MATERIALS PROVIDED Block Start
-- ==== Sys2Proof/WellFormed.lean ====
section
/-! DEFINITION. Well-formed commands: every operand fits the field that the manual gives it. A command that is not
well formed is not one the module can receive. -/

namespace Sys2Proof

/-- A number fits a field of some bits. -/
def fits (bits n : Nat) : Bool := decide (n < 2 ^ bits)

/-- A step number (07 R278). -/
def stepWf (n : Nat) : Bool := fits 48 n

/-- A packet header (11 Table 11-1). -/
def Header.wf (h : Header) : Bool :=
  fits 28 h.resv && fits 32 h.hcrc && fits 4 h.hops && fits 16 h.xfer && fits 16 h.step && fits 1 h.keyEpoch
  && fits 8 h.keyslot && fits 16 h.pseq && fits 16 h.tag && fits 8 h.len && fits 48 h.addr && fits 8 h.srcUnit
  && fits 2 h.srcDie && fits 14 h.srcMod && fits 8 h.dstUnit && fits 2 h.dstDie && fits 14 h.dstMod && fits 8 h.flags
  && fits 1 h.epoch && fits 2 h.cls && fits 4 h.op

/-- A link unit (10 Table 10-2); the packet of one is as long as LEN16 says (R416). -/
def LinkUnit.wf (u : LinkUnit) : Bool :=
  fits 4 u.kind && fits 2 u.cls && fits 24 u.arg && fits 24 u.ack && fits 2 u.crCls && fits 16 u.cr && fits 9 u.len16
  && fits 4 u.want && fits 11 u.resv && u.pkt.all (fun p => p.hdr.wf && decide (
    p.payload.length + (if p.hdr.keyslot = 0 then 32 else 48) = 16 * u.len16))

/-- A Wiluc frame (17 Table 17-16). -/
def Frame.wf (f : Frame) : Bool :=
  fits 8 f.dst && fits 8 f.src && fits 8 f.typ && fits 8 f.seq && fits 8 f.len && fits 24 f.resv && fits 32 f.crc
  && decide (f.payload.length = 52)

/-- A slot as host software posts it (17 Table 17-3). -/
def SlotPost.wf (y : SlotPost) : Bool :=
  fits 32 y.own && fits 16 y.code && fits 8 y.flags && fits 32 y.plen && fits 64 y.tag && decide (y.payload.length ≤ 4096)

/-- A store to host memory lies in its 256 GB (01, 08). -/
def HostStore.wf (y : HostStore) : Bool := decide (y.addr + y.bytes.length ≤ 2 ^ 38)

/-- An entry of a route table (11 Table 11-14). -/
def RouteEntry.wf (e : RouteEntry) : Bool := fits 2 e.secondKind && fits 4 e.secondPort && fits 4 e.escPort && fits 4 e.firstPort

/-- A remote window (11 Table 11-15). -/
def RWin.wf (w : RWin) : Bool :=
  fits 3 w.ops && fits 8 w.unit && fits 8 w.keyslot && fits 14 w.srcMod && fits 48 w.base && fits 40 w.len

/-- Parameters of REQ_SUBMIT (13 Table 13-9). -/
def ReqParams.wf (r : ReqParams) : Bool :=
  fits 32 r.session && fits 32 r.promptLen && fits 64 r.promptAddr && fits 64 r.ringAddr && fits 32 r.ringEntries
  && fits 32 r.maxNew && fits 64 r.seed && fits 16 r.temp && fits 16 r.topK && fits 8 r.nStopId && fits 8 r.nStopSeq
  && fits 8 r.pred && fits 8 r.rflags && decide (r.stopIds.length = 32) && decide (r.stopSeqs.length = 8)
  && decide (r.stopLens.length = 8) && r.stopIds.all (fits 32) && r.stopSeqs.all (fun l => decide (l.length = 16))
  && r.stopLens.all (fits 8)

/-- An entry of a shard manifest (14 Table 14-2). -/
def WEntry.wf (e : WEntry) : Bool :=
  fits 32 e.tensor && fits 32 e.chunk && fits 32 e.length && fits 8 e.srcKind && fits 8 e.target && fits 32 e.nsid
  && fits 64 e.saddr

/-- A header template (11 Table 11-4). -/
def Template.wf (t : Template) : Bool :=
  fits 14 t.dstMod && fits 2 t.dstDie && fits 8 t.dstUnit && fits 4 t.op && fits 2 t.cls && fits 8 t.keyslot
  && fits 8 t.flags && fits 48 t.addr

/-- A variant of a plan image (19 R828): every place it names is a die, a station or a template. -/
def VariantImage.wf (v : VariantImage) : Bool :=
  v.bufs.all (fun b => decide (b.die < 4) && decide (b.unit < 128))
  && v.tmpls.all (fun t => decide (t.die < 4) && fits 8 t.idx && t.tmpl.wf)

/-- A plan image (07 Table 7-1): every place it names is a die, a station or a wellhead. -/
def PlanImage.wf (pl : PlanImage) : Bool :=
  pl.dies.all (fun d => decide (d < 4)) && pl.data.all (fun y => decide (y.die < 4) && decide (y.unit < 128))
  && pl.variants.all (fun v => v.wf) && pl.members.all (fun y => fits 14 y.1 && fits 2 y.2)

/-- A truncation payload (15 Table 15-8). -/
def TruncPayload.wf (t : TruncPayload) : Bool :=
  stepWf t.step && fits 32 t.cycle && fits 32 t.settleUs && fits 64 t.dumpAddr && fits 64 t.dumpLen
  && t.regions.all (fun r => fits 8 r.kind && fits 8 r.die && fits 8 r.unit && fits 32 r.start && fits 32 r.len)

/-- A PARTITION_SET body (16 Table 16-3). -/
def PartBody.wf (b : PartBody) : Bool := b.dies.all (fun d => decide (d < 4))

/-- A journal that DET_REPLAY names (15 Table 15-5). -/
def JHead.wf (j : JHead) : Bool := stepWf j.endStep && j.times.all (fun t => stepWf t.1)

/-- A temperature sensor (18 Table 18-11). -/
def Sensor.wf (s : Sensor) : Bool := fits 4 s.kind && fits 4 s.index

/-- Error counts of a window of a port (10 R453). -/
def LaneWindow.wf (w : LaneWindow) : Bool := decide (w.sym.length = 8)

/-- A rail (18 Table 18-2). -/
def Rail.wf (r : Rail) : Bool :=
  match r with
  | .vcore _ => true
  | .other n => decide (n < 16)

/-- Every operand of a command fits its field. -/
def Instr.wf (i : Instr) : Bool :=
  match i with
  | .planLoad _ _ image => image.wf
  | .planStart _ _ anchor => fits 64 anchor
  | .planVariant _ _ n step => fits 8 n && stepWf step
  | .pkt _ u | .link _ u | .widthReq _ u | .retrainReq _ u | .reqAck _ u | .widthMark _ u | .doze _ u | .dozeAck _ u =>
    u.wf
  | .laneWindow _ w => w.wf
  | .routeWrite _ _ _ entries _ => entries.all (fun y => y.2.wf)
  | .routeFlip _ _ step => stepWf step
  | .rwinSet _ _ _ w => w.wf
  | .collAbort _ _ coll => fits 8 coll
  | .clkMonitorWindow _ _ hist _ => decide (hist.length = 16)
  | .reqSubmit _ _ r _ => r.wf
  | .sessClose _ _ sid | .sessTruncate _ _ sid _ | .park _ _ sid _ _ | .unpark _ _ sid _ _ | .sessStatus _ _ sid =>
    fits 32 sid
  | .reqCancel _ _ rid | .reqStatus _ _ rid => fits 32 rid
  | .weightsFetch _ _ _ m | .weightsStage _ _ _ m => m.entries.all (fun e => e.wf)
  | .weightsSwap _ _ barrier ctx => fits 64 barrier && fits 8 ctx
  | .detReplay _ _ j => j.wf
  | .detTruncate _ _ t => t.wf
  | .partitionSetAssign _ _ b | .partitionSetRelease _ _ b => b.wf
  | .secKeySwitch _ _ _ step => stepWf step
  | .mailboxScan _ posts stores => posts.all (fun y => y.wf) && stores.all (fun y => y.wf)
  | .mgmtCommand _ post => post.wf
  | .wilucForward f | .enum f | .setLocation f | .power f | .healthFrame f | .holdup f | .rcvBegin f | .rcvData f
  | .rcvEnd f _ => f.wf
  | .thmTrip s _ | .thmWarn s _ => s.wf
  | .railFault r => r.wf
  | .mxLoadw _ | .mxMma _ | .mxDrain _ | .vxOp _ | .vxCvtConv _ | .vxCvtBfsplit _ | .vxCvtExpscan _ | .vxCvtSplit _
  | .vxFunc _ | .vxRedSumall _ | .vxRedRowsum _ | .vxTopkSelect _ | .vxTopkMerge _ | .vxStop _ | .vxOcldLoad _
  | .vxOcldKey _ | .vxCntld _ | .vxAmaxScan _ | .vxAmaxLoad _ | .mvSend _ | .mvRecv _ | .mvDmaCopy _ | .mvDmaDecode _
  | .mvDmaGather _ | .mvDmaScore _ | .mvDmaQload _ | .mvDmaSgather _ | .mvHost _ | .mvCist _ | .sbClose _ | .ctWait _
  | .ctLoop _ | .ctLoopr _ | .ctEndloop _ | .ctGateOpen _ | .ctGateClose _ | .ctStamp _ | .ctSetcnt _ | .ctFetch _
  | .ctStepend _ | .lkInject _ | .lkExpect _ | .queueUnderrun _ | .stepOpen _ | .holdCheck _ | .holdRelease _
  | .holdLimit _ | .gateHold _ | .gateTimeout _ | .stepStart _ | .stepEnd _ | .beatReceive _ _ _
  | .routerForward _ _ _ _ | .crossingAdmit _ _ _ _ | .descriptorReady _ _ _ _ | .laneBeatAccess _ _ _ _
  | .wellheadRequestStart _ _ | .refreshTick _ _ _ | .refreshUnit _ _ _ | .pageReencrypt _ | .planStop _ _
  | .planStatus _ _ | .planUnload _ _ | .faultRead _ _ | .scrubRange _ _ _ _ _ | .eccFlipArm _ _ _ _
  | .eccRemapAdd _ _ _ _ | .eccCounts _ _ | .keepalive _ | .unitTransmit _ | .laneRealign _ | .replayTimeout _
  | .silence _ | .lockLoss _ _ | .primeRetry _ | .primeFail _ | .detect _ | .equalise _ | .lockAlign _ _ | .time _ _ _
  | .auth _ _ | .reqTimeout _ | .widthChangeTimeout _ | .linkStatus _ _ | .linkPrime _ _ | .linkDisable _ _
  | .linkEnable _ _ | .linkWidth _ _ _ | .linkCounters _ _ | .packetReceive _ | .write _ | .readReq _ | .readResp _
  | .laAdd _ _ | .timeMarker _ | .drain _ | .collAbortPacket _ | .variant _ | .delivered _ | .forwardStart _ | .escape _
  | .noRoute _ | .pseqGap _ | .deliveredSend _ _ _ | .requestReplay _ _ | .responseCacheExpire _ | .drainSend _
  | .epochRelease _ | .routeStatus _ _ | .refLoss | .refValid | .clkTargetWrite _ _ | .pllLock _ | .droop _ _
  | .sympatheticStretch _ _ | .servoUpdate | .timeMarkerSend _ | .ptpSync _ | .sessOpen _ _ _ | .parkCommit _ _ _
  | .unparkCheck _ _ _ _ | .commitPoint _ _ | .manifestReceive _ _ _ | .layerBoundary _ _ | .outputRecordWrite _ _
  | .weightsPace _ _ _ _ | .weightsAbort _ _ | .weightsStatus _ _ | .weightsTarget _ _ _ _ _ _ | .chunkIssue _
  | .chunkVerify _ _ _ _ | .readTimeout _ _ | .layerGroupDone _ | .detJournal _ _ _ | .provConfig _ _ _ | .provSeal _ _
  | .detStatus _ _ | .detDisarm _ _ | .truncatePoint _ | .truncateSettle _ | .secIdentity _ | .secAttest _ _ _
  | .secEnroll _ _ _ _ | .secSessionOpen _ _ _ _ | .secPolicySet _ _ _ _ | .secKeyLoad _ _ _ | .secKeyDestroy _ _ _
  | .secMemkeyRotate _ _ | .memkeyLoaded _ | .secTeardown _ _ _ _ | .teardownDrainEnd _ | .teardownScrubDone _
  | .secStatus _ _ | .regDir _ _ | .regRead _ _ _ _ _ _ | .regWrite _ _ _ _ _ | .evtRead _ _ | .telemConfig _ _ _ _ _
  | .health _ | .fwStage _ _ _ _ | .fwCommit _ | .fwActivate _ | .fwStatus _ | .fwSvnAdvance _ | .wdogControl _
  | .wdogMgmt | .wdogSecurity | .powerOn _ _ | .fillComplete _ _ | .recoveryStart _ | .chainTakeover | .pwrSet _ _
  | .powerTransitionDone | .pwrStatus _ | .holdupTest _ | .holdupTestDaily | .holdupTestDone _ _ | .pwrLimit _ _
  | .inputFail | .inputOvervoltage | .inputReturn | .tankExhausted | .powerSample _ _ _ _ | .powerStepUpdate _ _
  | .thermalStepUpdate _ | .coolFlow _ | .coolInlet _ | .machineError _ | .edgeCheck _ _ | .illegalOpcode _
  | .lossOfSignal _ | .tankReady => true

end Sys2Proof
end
MATERIALS PROVIDED Block End
An exact copy of the lines above between the line holding "def RouteEntry.wf (e" and the line holding "def ReqParams.wf (r", inclusive, is the whole answer.

def RouteEntry.wf (e : RouteEntry) : Bool := fits 2 e.secondKind && fits 4 e.secondPort && fits 4 e.escPort && fits 4 e.firstPort

/-- A remote window (11 Table 11-15). -/
def RWin.wf (w : RWin) : Bool :=
  fits 3 w.ops && fits 8 w.unit && fits 8 w.keyslot && fits 14 w.srcMod && fits 48 w.base && fits 40 w.len

/-- Parameters of REQ_SUBMIT (13 Table 13-9). -/
def ReqParams.wf (r : ReqParams) : Bool :=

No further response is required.